Since PEM is a common factor influencing morbidity and mortality of hemodialysis patients, assessing their nutritional status is important. Many other methods are available for the assessment of nutritional status of hemodialysis patient (10), but only one nutrition assessment tool, the modified SGA nutrition assessment, is being used in the Philippines (11).  The first prospective observational study done in this institution in which the MHD patients were nutritionally assessed by modified SGA dialysis malnutrition score, food intake recall and anthropometry showed that 45% have moderate malnutrition and 36% have severe malnutrition (12). Another study done in Metro-Manila using the PhilSPEN modified SGA showed a prevalence of malnutrition of 77% with 57% having severe malnutrition (13). The aim of this study was to determine association of the nutritional status indicators with mortality of patients on maintenance hemodialysis.

 

METHODOLOGY | Back

Patients

This is a retrospective cohort study of 29 adult patients purposively  selected from the outpatient hemodialysis center at Premiere Medical Center. They were part in hospital malnutrition prevalence study among hemodialysis patients previously conducted (12). Hospital administration and informed consent to participate were obtained. The inclusion criteria were: age above 18 years old and those patients nutritionally assessed within the 2010 PMC Malnutrition Prevalence Study among maintenance hemodialysis patients. The exclusion criteria were: 1) elective living donor kidney transplant within six months; 2) moved from the study center to another dialysis center within 2 years; 3) positive hepatitis B or HIV serology; or 4) failure to sign the informed consent form.

Data Collection

The patients’ charts were reviewed and data were collected for several nutritional indicators including BMI, serum albumin, serum creatinine,  lymphocyte count, and modified SGA. Baseline measurements were made during the year the patients entered from the previous prevalence study (May 10 to October 2010) and involved clinical, anthropometrical and laboratory examinations.
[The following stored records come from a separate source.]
-- ==== Sys2Proof/Machine/Crc.lean ====
section
/-! DEFINITION. The four CRC engines (R397 to R399). -/

namespace Sys2Proof.Machine

open Sys2Proof

/-- WIDTH as it acts: 8 to 64. -/
def State.crcWidth (s : State) (e : Nat) : Nat := max 8 (min 64 (s.f (CHK_CTL.WIDTH e)))

/-- The low w bits of a number in reverse order. -/
def reflect : Nat → Nat → Nat
  | 0, _ => 0
  | w + 1, v => v % 2 * 2 ^ w + reflect w (v / 2)

/-- One shift of a w-bit CRC. -/
def chkShift (w poly s : Nat) : Nat := if bit s (w - 1) then (2 * s).xor poly % 2 ^ w else 2 * s % 2 ^ w

def chkShifts (w poly : Nat) : Nat → Nat → Nat
  | 0, s => s
  | n + 1, s => chkShifts w poly n (chkShift w poly s)

/-- A byte taken into a w-bit CRC. -/
def chkByte (w poly : Nat) (refin : Bool) (s : Nat) (x : Byte) : Nat :=
  let b := if refin then reflect 8 x.toNat else x.toNat
  chkShifts w poly 8 (s.xor (b * 2 ^ (w - 8)))

def State.crcState (s : State) (e : Nat) : Nat := (s.host.crc.getD e 0).toNat

/-- Engine e's state set. -/
def State.setCrc (s : State) (e v : Nat) : State :=
  { s with host := { s.host with crc := s.host.crc.set e (BitVec.ofNat 64 v) } }

/-- ALIVE increases by 1, wrapping. -/
def State.chkAlive (s : State) (e : Nat) : State := s.put (CHK_STATUS.ALIVE e) (s.f (CHK_STATUS.ALIVE e) + 1)

/-- A reset of engine e. -/
def State.crcReset (s : State) (e : Nat) : State :=
  (s.setCrc e (s.f (CHK_INIT.INIT e) % 2 ^ s.crcWidth e)).chkAlive e

/-- Bytes fed into engine e. -/
def State.crcFeed (s : State) (e : Nat) (l : List Byte) : State :=
  let w := s.crcWidth e
  s.setCrc e (l.foldl (chkByte w (s.f (CHK_POLY.POLY e) % 2 ^ w) (s.on (CHK_CTL.REFIN e))) (s.crcState e))

/-- The result of engine e. -/
def State.crcResult (s : State) (e : Nat) : Nat :=
  let w := s.crcWidth e
  ((if s.on (CHK_CTL.REFOUT e) then reflect w (s.crcState e) else s.crcState e).xor (s.f (CHK_XOROUT.XOROUT e))) % 2 ^ w

/-- A write that an engine discards. -/
def State.chkDrop (s : State) (e : Nat) : State := s.flag (CHK_STATUS.DROP_SEEN e)

/-- A write of a configuration register of engine e: 0 CHK_CTL, 1 CHK_POLY, 2 CHK_INIT, 3 CHK_XOROUT. -/
def State.chkCfgWrite (s : State) (e reg v : Nat) : State :=
  if s.on (CHK_CTL.CLAIMED e) then s.chkDrop e
  else
    let s1 : State :=
      if reg = 0 then
        (((s.put (CHK_CTL.WIDTH e) (bits v 0 7)).put (CHK_CTL.REFIN e) (bits v 7 1)).put (CHK_CTL.REFOUT e) (bits v 8 1)).put
          (CHK_CTL.INW e) (bits v 9 2)
      else if reg = 1 then s.put (CHK_POLY.POLY e) v
      else if reg = 2 then s.put (CHK_INIT.INIT e) v
      else s.put (CHK_XOROUT.XOROUT e) v
    s1.crcReset e

/-- A write of CHK_DATA of a width in bytes: its low 2^INW bytes are fed. A write of 32 bits to this 64-bit register is discarded
(R369). -/
def State.chkData (s : State) (e width v : Nat) : State :=
  let n := 2 ^ s.f (CHK_CTL.INW e)
  if s.on (CHK_CTL.CLAIMED e) ∨ width < n then s.chkDrop e
  else if width = 8 then (s.crcFeed e (toLE n v)).chkAlive e
  else s

/-- CHK_DATA (R399). -/
def execChkData (e : Fin 4) (width : Nat) (v : Word) (s : State) : Host.Outcome State Fault Refusal :=
  .next (s.chkData e width v.toNat)

/-- CHK_INIT (R397): CHK_CTL written with INIT = 1. -/
def execChkInit (e : Fin 4) (v : Word) (s : State) : Host.Outcome State Fault Refusal :=
  if bit v.toNat 11 then .next (s.chkCfgWrite e 0 v.toNat) else .next s

/-- CHK_CONFIG_WRITE (R397, R399). -/
def execChkConfigWrite (e reg : Fin 4) (v : Word) (s : State) : Host.Outcome State Fault Refusal :=
  .next (s.chkCfgWrite e reg v.toNat)

end Sys2Proof.Machine
end

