/-- The ACTION of the token at an address of host memory (R355). -/
def State.actionAt (s : State) (a : Nat) : Nat := (tokenOf (s.hostRead a 200)).action

/-- Whether a command of an ACTION handles the token at a host address: its own, or one whose ACTION R356 does not list. -/
def State.tokenFor (s : State) (action addr : Nat) : Bool :=
  match hostAddr addr with
  | some a => decide (s.actionAt a = action) || decide (s.actionAt a = 0) || decide (11 < s.actionAt a) || (s.hostBad a 297).isSome
  | none => true

/-- A token presented through the TOKEN service, with the signer's public key behind it in host memory (R355, R384): a refusal with
its code, or the action. Safe halt permits none (R426). -/
def State.token (s : State) (tag action addr : Nat) (act : State → Token → State) : State :=
  if s.tokenFor action addr then
    s.serveAt tag 0x51 addr [] false (fun v a => v.fetchHost tag 0x51 a 297 (fun u l =>
      let t := l.take 200
      match u.tokenCode (tokenOf t).action t (l.drop 200) with
      | some c => (u.dropChal.sageRefuse 0x1304 [a8 (tokenOf t).action, a8 c]).answerToken tag (tokenOf t).action (0x100 + c)
      | none => act u.dropChal (tokenOf t)))
  else s

/-- Free bytes: what the true random generator draws. -/
def State.freeBytes (s : State) (n : Nat) : List Byte × State := let (v, t) := s.free (8 * n); (toLE n v, t)

/-- PROVISION's action (R350): the seed, both key pairs, their hash, PROV, and the public keys signed with the identity key. -/
def State.provision (s : State) (tag : Nat) : State :=
  let (seed, s1) := s.freeBytes 32
  let (s2, ok) := s1.burnChecked 0x1A0 seed
  if ok then
    match s2.deviceKeys with
    | none => s2.burnFail tag 1 0x010
    | some k =>
      let (s3, ok2) := s2.burnChecked 0x170 (keysHash k)
      if ok2 then
        let s4 := ({ s3 with sage := { s3.sage with keysOk := true } }).burn 0 (List.replicate 4 0xFF)
        let (sig, s5) := s4.identitySign (keysHash k)
        (s5.send (.provisioned (ecPublic k.1) (ecPublic k.2) sig)).burnDone tag 1 0 s.lifecycle
      else s3.burnFail tag 1 0x170
  else s2.burnFail tag 1 0x1A0

/-- PROVISION (R350, R356). -/
def execProvision (tag space offs : Nat) (s : State) : Host.Outcome State Fault Refusal :=
  .next (s.token tag 1 (hostWord space offs) (fun t _ => t.provision tag))

/-- SECURE (R350). -/
def execSecure (tag space offs : Nat) (s : State) : Host.Outcome State Fault Refusal :=
  .next (s.token tag 2 (hostWord space offs) (fun t _ => (t.burn 4 (List.replicate 4 0xFF)).burnDone tag 2 0 t.lifecycle))

/-- All of HBM is written to 0, the own cells behind its Cullet entries included. -/
def State.clearHbm (s : State) : State :=
  { s with mem := { s.mem with
    hbm := [], checks := s.mem.checks.filter (fun (e : Nat × Nat) => decide (2 ^ 36 ≤ e.1)),
    poison := s.mem.poison.filter (fun a => decide (2 ^ 36 ≤ a)), hbmWritten := true,
    spares := s.mem.spares.map (fun (e : Nat × Spare) => if e.1 / 16 < 4 then (e.1, s.zeroSpare (e.1 / 16) e.2) else e),
    grpWritten := s.mem.grpWritten.mapIdx (fun g w => w || decide (g < 4)) } }

/-- RETIRE's action: keys zeroised, HBM cleared, RET blown before the seed is touched, every bit of the seed burned. -/
def State.retireDevice (s : State) (tag : Nat) : State :=
  let s1 := (s.zeroKeys.clearHbm.burn 8 (List.replicate 4 0xFF)).burn 0x1A0 (List.replicate 32 0xFF)
  ({ s1 with sage := { s1.sage with keysOk := false } }).burnDone tag 3 0 s.lifecycle

/-- RETIRE (R350). -/
def execRetire (tag space offs : Nat) (s : State) : Host.Outcome State Fault Refusal :=
  .next (s.token tag 3 (hostWord space offs) (fun t _ => t.retireDevice tag))

/-- BURN_OPERATOR (R356): a slot that fails its check is revoked in the same operation. -/
def execBurnOperator (tag space offs : Nat) (s : State) : Host.Outcome State Fault Refusal :=
  .next (s.token tag 4 (hostWord space offs) (fun t k =>
    let (u, ok) := t.burnChecked (opOff k.arg) k.ahash
    if ok then u.burnDone tag 4 k.arg t.lifecycle else (u.burn (0x140 + k.arg) [0xFF]).burnFail tag 4 (opOff k.arg)))

/-- REVOKE_OPERATOR (R356). -/
def execRevokeOperator (tag space offs : Nat) (s : State) : Host.Outcome State Fault Refusal :=
  .next (s.token tag 5 (hostWord space offs) (fun t k => (t.burn (0x140 + k.arg) [0xFF]).burnDone tag 5 k.arg t.lifecycle))

/-- The contexts that are open. -/
def State.openCtxs (s : State) : List Nat := [0, 1].filter s.ctxOpen

/-- A stripe that flashes halts at the flash of R214 with UNLOCK_HALT. -/
def State.unlockHalt (s : State) : State :=
  match s.gaf.active with
  | some a => if s.mot.flashing then s.halt 0x1312 s.openFlash [a32 a.num, a32 s.openFlash] else s
  | none => s

/-- DEBUG_UNLOCK's action (R363). -/
def State.unlock (s : State) : State :=
  let c := s.openCtxs
  let s1 := c.foldl (fun t n => t.jobFault n 0x1310 false [a8 n]) s
  let s2 := s1.zeroKeys.unlockHalt.clearHbm.clearSram
  (s2.putOwned 52 SAG_STATUS.DEBUG_OPEN 1).event 0x1308 0 [a8 c.length]

/-- DEBUG_UNLOCK (R356, R363). -/
def execDebugUnlock (tag space offs : Nat) (s : State) : Host.Outcome State Fault Refusal :=
  .next (s.token tag 6 (hostWord space offs) (fun t _ => t.unlock.answerToken tag 6 0))

/-- LOCK_DEBUG (R356). -/
def execLockDebug (tag space offs : Nat) (s : State) : Host.Outcome State Fault Refusal :=
  .next (s.token tag 7 (hostWord space offs) (fun t _ => (t.burn 0x00C (List.replicate 4 0xFF)).burnDone tag 7 0 t.lifecycle))

/-- BURN_FEATURE (R356): further bits of a checked field, with its check byte. -/
def execBurnFeature (tag space offs : Nat) (s : State) : Host.Outcome State Fault Refusal :=
  .next (s.token tag 8 (hostWord space offs) (fun t k =>
    let (u, ok) := t.burnChecked 0x018 (toLE 4 k.arg)
    if ok then u.burnDone tag 8 k.arg t.lifecycle else u.burnFail tag 8 0x018))

/-- A number with its lowest bits that read 0 set, until n bits read 1. -/
def fillBits : Nat → Nat → Nat → Nat → Nat
  | 0, v, _, _ => v
  | fuel + 1, v, i, n => if popBits 128 v < n then fillBits fuel (setBit v i) (i + 1) n else v

/-- A thermometer advanced to a value. -/
def State.advance (s : State) (o n : Nat) : State := s.burn o (toLE 16 (fillBits 128 (s.fuseLE o 16) 0 n))

/-- ADVANCE_FW (R356). -/
def execAdvanceFw (tag space offs : Nat) (s : State) : Host.Outcome State Fault Refusal :=
  .next (s.token tag 9 (hostWord space offs) (fun t k => (t.advance 0x150 k.arg).burnDone tag 9 k.arg t.lifecycle))

/-- ADVANCE_PROG (R356). -/
def execAdvanceProg (tag space offs : Nat) (s : State) : Host.Outcome State Fault Refusal :=
  .next (s.token tag 10 (hostWord space offs) (fun t k => (t.advance 0x160 k.arg).burnDone tag 10 k.arg t.lifecycle))

/-- REVOKE_KYTUEST (R356). -/
def execRevokeKytuest (tag space offs : Nat) (s : State) : Host.Outcome State Fault Refusal :=
  .next (s.token tag 11 (hostWord space offs) (fun t k => (t.burn (0x144 + k.arg) [0xFF]).burnDone tag 11 k.arg t.lifecycle))

/-- CHALLENGE_EXPIRY (R355): the outstanding challenge expires 60 s after it was issued. -/
def execChallengeExpiry (s : State) : Host.Outcome State Fault Refusal :=
  match s.sage.chal with
  | none => .next s
  | some _ => if s.sage.chalAt + 600000000000 ≤ s.mono100 then .next s.dropChal else .next s

end Sys2Proof.Machine
end

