-- ==== Sys2Proof/Certificates/Slice0/Obligations.lean ====
section
/-! DEFINITION. The statements for the provers. What a statement says that is the model's choice and no rule of the manual stands in the
log entries that its docstring names. -/

open Sys2Proof Sys2Proof.Machine

/-! ## The whole device -/

/-- A step takes the command at the front of the queue and carries it out with the queue's rest; an empty queue idles (log entry 1). The
model's choices in it: log entry 1. -/
def Obligations.StepTakesFront : Prop :=
  (∀ (c : Instr) (r : List Instr) (s : State), step { s with pending := c :: r } = exec c { s with pending := r }) ∧
  ∀ s : State, s.pending = [] → step s = .next s

/-- Every well-formed command completes: no command that the device can be given ends in a fault or a refusal. A command whose operand its
wire or bus cannot carry is a fault that names it, and no other command is one (log entry 2). The model's choices in it: log entries 2
and 46. -/
def Obligations.CommandsComplete : Prop :=
  (∀ (i : Instr) (s : State), i.wf = true → Completes (exec i s)) ∧
  ((∀ (i : Instr) (s : State), i.wf = false → ∃ n, exec i s = .fault (.illFormed n)) ∧
  ∀ (i : Instr) (s : State), (∃ f, exec i s = .fault f) → i.wf = false)

/-- The queue belongs to the step alone: no command's effect changes what waits behind it. The model's choices in it: log entries 1 and 7. -/
def Obligations.QueueUntouched : Prop := ∀ (c : Instr) (s t : State), exec c s = .next t → t.pending = s.pending

/-- Every step keeps Thyme's time in form: 48 bits of seconds, nanoseconds below one second, 32 bits of fraction (R301). -/
def Obligations.ThymeInvariant : Prop := ∀ s t : State, s.thyme.Inv → step s = .next t → t.thyme.Inv

/-- After reset the queue is empty, Thyme's time and the memories are in form, and every register field has the reset value of its
register table, of which some are given here. The model's choices in it: log entries 3 and 5. -/
def Obligations.ResetState : Prop :=
  State.reset.pending = [] ∧ State.reset.thyme.Inv ∧ Memory.wf State.reset.mem.hbm = true ∧ Memory.wf State.reset.host.mem = true ∧
    Memory.wf State.reset.gaf.dmem = true ∧ Memory.wf State.reset.sage.fuses = true ∧ (∀ x : Fld, State.reset.f x = x.reset) ∧
    State.reset.f MOT_LEAD_CFG.START = 8192 ∧ State.reset.f MOT_LEAD_CFG.PACE = 4096 ∧ State.reset.f GTH_CTL.SLOTS = 15 ∧
    State.reset.f BLP_CTL.ENGINE_EN = 255 ∧ State.reset.f GLY_CTL.ITER = 2 ∧ State.reset.f GLY_NORM.NORM = 4096 ∧
    State.reset.f BMP_GEOM.LOG2N = 4 ∧ State.reset.f PAR_PLANES.P = 8 ∧ State.reset.f PUN_CTL.ACK_TMO = 132 ∧
    State.reset.f FLS_ARM.LEAD = 2000 ∧ State.reset.f HBM_MAP_CFG.GRAIN = 11 ∧ State.reset.f HBM_MAP_CFG.HASH = 1 ∧
    State.reset.f MOT_STATUS.STATE = 0 ∧ State.reset.f GAF_CTL.RUN = 0 ∧ (∀ d, d < 4096 → State.reset.f (GLY_CURVE.OUT d) = d)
After that, the patients were monitored after two years (September 2012) in the same manner. Anthropometric measurements and nutrition assessment using the modified SGA (modified SGA study) were done by the same nutrition nurse and dietitians in the prevalence study.
 
Nutritional Assessment

The nutritional status of the patients was assessed by the modified Subjective Global Assessment technique (Dialysis Malnutrition Scoring Tool) (14). Patients were re-evaluated within two years from their initial nutrition assessment. For the purpose of statistical analysis, patients were divided into two groups: normal or well nourished, undernourished (this included moderately or suspected malnutrition) and the severely malnourished, as defined by modified Subjective Global Assessment.

 

Outcome Variables

The primary outcome was   death while secondary outcomes include number of OPD visits and current nutritional status of survivors. We censored patients at the time of living (18) or deceased (10) at  the  end of the study observation period on November 30, 2012.

Data Analysis

Descriptive analysis involved the determination of summary statistics such as the mean, range and standard deviation for quantitative variables (e.g. age) and the frequency and percentage distribution of qualitative variables (e.g. sex). The point and 95% confidence interval (CI) estimates of the mortality rate of the patients were also derived. Cox proportional hazards analysis was used to determine the crude association of baseline demographic, anthropometric, nutritional, and biochemical parameters with mortality. Whenever data was sparse, the variables were dichotomized and Fisher’s exact test was performed. Meanwhile, Pearson correlation analysis was performed to determine the correlation between the baseline anthropometric, nutritional and parameters revealed that the modified SGA score and the number of  hospital visits. A 5% level of significance was used to test the hypothesis that there is a significant correlation between two variables. Stata version 12 was used in the said computations.


RESULTS | Back

Patient Profile

Twenty-nine (29) patients undergoing hemodialysis were enrolled into the study and followed up after two years to determine mortality. At baseline, the mean age of the said patients was 52.10 years with a standard deviation of 15.38 years. Furthermore, the oldest and youngest patients were aged 22 and 83 years, respectively. 58.62% or 17 out of 29 of these patients are males. Table 1 presents the age and sex distribution of the patients.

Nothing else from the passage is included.